According to Pioneer Press, Shahzaib Bajwa has been hospitalized since a November car accident. He had been a student at University of Wisconsin-Superior and in the country on a student visa. That visa expires on Feb. 28.

Until Wednesday, Bajwa’s family was concerned that difficulty getting his visa renewed, coupled with his mounting hospital bills, would lead officials to have him deported back to Pakistan.

Bajwa’s bills amount to $350,000 so far and continue to grow every day. Bajwa’s brother, Shahraiz Bajwa, told NBC News that the hospital will not help convert the patient’s student visa to a medical one because they don’t believe the family can pay the bills. 

“There is one doctor at this hospital who has put a lot of effort in sending my brother back, and he must be very heartbroken that we are still here.
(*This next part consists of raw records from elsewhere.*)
theorem State.sampleInputs_same {k : Part} {a s : State} {x1}
    (hk : k ∉ [.reg 0x3050, .reg 0x341A, .reg 0x344E, .reg 0x344F, .reg 0x3450, .reg 0x4000, .reg 0x4005, .reg 0x4010,
    .reg 0x4014, .reg 0x4021, .reg 0x4023, .reg 0x6000, .units, .dies, .bldc, .axes, .power, .sup, .trail])
    (h : State.Same k a s) :
    State.Same k a (State.sampleInputs s x1) := by
  unfold State.sampleInputs
  try lift_lets -underBinder
  repeat' first
    | with_reducible assumption | exact notMem_of hk (by decide +kernel)
    | (intro x
       first
         | (refine same_of (a := a) (k := k) x ?_ fun _ => ?_
            unfold x
            try lift_lets -underBinder
            rotate_left
            clear_value x)
         | clear_value x
         | skip)
    | lift_lets -underBinder | with_reducible apply each_same | with_reducible apply State.sampleInput_same
    | (split <;> try lift_lets -underBinder)

theorem State.watchPairs_same {k : Part} {a s : State}
    (hk : k ∉ [.sup])
    (h : State.Same k a s) :
    State.Same k a (State.watchPairs s) := by
  unfold State.watchPairs
  repeat' first
    | with_reducible assumption | exact notMem_of hk (by decide +kernel) | with_reducible apply State.setSup_same

theorem State.stuckOn_same {k : Part} {a s : State} {x1}
    (hk : k ∉ [.reg 0x3050, .reg 0x341A, .reg 0x344E, .reg 0x344F, .reg 0x3450, .reg 0x4000, .reg 0x4010, .reg 0x6000,
    .units, .dies, .bldc, .axes, .power, .sup, .trail])
    (h : State.Same k a s) :
    State.Same k a (State.stuckOn s x1) := by
  unfold State.stuckOn
  repeat' first
    | with_reducible assumption | exact notMem_of hk (by decide +kernel) | with_reducible apply State.setSout_same
    | with_reducible apply State.controlledStop_same | with_reducible apply State.supFault_same
    | with_reducible apply State.setHold_same | with_reducible apply State.switchOff_same

theorem State.overload_same {k : Part} {a s : State} {x1}
    (hk : k ∉ [.reg 0x341A, .reg 0x344E, .reg 0x344F, .reg 0x3450, .reg 0x4000, .reg 0x4010, .reg 0x6000, .units,
    .dies, .bldc, .axes, .sup, .trail])
    (h : State.Same k a s) :
    State.Same k a (State.overload s x1) := by
  unfold State.overload
  repeat' first
    | with_reducible assumption | exact notMem_of hk (by decide +kernel) | with_reducible apply State.setSout_same
    | with_reducible apply State.supFault_same | with_reducible apply State.switchOff_same

theorem State.sampleOutput_same {k : Part} {a s : State} {x1 x2}
    (hk : k ∉ [.reg 0x341A, .reg 0x344E, .reg 0x344F, .reg 0x3450, .reg 0x4000, .reg 0x4010, .reg 0x6000, .units,
    .dies, .bldc, .axes, .sup, .trail])
    (h : State.Same k a s) :
    State.Same k a (State.sampleOutput s x1 x2) := by
  unfold State.sampleOutput
  try lift_lets -underBinder
  repeat' first
    | with_reducible assumption | exact notMem_of hk (by decide +kernel)
    | (intro x
       first
         | (refine same_of (a := a) (k := k) x ?_ fun _ => ?_
            unfold x
            try lift_lets -underBinder
            rotate_left
            clear_value x)
         | clear_value x
         | skip)
    | lift_lets -underBinder | with_reducible apply State.setSout_same | with_reducible apply State.overload_same
    | (split <;> try lift_lets -underBinder)

theorem State.sampleContactor_same {k : Part} {a s : State} {x1 x2 x3}
    (hk : k ∉ [.reg 0x4021, .sup])
    (h : State.Same k a s) :
    State.Same k a (State.sampleContactor s x1 x2 x3) := by
  unfold State.sampleContactor
  try lift_lets -underBinder
  repeat' first
    | with_reducible assumption | exact notMem_of hk (by decide +kernel)
    | (intro x
       first
         | (refine same_of (a := a) (k := k) x ?_ fun _ => ?_
            unfold x
            try lift_lets -underBinder
            rotate_left
            clear_value x)
         | clear_value x
         | skip)
    | lift_lets -underBinder | with_reducible apply State.setKdrv_same | with_reducible apply State.wr_same
    | (split <;> try lift_lets -underBinder)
He is doing it because my brother is costing them money,” Shahraiz Bajwa said. “When we asked the hospital to convert his student visa into a medical visa, first they said they would help us. Then they took that offer from the table.”

“We are working collaboratively with Mr. Bajwa’s family and caregivers along with the U.S. and Pakistani governments to reach the best possible outcome for the patient and for his family,” hospital spokeswoman Maureen Talarico said in the same news story, adding she could not directly address Bajwa’s claims because of patient privacy laws.

The issue has shed new light on growing concerns of “medical repatriations.” Such maneuvers allow for de-facto deportations when a hospital is concerned an immigrant cannot pay medical bills. According to NBC, a 2012 study released by two advocacy groups tracked 800 such cases. In one case, a patient was removed through a hospital’s garbage-disposal doors. In another, a patient was flown to a foreign airport and abandoned on the tarmac.  

Such a grim fate does not await Shahzaib Bajwa, it seems. His brother has said the family has been contacted by Pakistan’s consul general in Chicago. The office there told him that the expiring visa will no longer be problem. The consul general also informed the family that the exchange program’s insurance company will pay to move Bajwa to a long-term care facility and pay for his care for a short time. The family will have to pay expenses after that.

An online fundraising campaign the family launched last week has raised about $131,000.